Intelligence officials will be working for weeks and months to determine if the Tsarnaevs had any linkages to individuals or organizations outside the United States. Domestic law enforcement will be focused on whether there were accomplices that aided or abetted the criminal conspiracy.
It is too early to tell what the answers will be. There are indications, however, that they were not part of a larger, sophisticated terrorist group.
The Tsarnaevs used a common construction for their weapon that was readily available on the internet and did not include liquid or plastic explosives, they made no effort to leave the country, they were poorly financed (otherwise why would they need to commit robbery), they did not target an event that would have meaning for an international audience, and they did nothing to publicize a political cause.
Does this case bear the hallmarks of religious/political terrorism? Do these bombers (or one of them) fit the jihadi profile, or something different?
There is no "profile" of a homegrown terrorist. The issue is whether the Tsarnaevs were motivated to violence by adoption of the al Qaeda ideology (I prefer not to bestow religious legitimacy on this ideology by giving it the label "jihadi" because this is an established Qur'anic principle).
The al Qaeda ideology is a mixture of religious, historical, political and economic themes that boil down to a claim that the West is at war with Muslims and must be confronted by violent means to enable Muslims and Islam to prosper. I believe it is certainly a possibility that one or both of the Tsarnaevs adopted this ideology and murdered innocent people in furtherance of it. We will need to learn more facts to make this determination.
In general terms, how would you characterize the threat of Islamist terrorism to Americans on U.S. soil?
I don't use the term Islamist terrorism. Islamism is a political movement that seeks a strong or dominant role for Islamic principles in the governing of a society. It has benign forms, but also highly dangerous extremist forms.

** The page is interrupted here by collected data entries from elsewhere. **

/-- Present a decoded bundle: its marks act, the results due land, its checks decide, and it issues. One that comes past twice the service
deadline traps (R369), and a tile at its held ENDOP is judged if its producer has completed (R417). -/
def presentBundle (b : Bundle) (share : Bool) (s : State) : Host.Outcome State Fault Refusal :=
  match marks b s with
  | .instead t => .next t
  | .goOn t =>
    let u := noteDeadline b (noteShown b (answerRecalled (dropHold (t.onCtx Ctx.landed))))
    if (deadlineTrap s.act.core s.act.x u).ctx.status = .trapped then .next (deadlineTrap s.act.core s.act.x u)
    else match u.bundleVerdict b with
    | .ok => issueBundle b share u
    | .block .spec => .next (blockCtx .spec (if (openOps u.ctx.bank b.slots).any fun p => p.2 == .endop then judgeHeld u else u))
    | v => .next (keepTurn v share (runVerdict v u fun s => s))

/-- The service call whose result the acting context's next bundle waits for (R186). -/
def Ctx.waitsFor (c : Ctx) : Option Nat := if c.inHandler then c.fwSvc else c.svc

/-- The acting context takes an issue slot. -/
def issueSlot (share : Bool) (s : State) : Host.Outcome State Fault Refusal :=
  match s.ctx.waitsFor with
  | some t => .next (blockCtx (.svcResult t) s)
  | none =>
    match s.presented with
    | .error t => .next (takeTrap t s)
    | .ok b => presentBundle b share s

/-- A ready context, when the turn is its own. -/
def issueReady (core x : Nat) (s : State) : Host.Outcome State Fault Refusal :=
  if s.coreRuns core && decide ((s.coreAt core).slotAt ≤ s.clk) then
    match s.pick core with
    | some t =>
      if t.1 != x then .next s
      else if s.mustSwitch core t then .next (s.switchTo core t)
      else issueSlot t.2 (s.acting core x)
    | none => .next s
  else .next s

/-- A context's move: those of a region that may hold none stop, evicted ones of the core first (R50); else to end, to look again at what it waits for, or to issue. -/
def ctxStep (core x : Nat) (s : State) : Host.Outcome State Fault Refusal :=
  if (s.coreAt core).saved.any fun v => !(s.regionIssues v.ctx) then .next (s.stopSaved core fun c => !(s.regionIssues c))
  else if !(s.regionIssues (s.ctxAt (4 * core + x))) && (s.ctxAt (4 * core + x)).status != .trapped then .next (s.stopCtx (4 * core + x))
  else match (s.ctxAt (4 * core + x)).status with
  | .ending => .next (s.tryEnd core x)
  | .blocked _ => .next (blockedResume core x s)
  | .ready => issueReady core x s
  | _ => .next s

/-! ### Records (R22, R281, R283) -/

/-- A GFE that may take its next record. -/
def State.gfeReady (s : State) (k : Nat) : Bool :=
  let g := s.gfeAt k
  g.busy && !g.halted && s.rstate g.ctxid g.rcb == 1 && !(s.stopsAt g.ctxid g.rcb) && (match g.block with
    | .none => true
    | .quiet _ => true
    | .removing _ => true
    | _ => false)

/-- The acting GFE. -/
def State.actingGfe (s : State) (k : Nat) : State := { s with act := { s.act with gfe := k } }

/-- A GFE whose next record may not issue yet: its region has spent its ISSUEBUD (R15), or 64 operators are outstanding (R24). Every record is an
operator here. -/
def State.gfeHeld (s : State) (k : Nat) : Bool :=
  let g := s.gfeAt k
  g.block == .none && (s.issueSpent g.ctxid g.rcb || decide (64 ≤ s.outstanding k))

/-- Fetch, decode and execute the record at a GFE's offset. -/
def gfeRecord (k : Nat) (s : State) : Host.Outcome State Fault Refusal :=
  match s.fetchRecord (s.gfeAt k) (s.gfeAt k).pc with
  | .ok i => exec i (s.actingGfe k)
  | .trap opc t => .next (gfeTrapAt k opc t s)
  | .fault c va => .next (gfeFaultAt k 0 c va s)

/-- Effective priority of a waiting record (R48). -/
def State.recordPrio (s : State) (k : Nat) : Nat := min 15 (s.prio (s.gfeAt k).ctxid (s.gfeAt k).rcb + s.stepsSince (s.gfeAt k).since)

/-- A GFE's record would issue now. -/
def State.wouldIssue (s : State) (k : Nat) : Bool :=
  s.gfeReady k && !(s.gfeHeld k) && (s.gfeAt k).block == .none && (match gfeRecord k s with
    | .next t => t.gfeAt k != s.gfeAt k
    | _ => true)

We have had numerous incidents of terrorism inside the United States inspired by al Qaeda and its ideology prior to and since 9/11. As the 9/11 attacks demonstrated, al Qaeda was a powerful and dangerous organization 12 years ago, but is now a shell of what it once was. Central al Qaeda and its affiliate organizations around the globe still aspire to execute attacks inside America, but their capabilities to do so are dramatically diminished. The threat is present, but no longer acute.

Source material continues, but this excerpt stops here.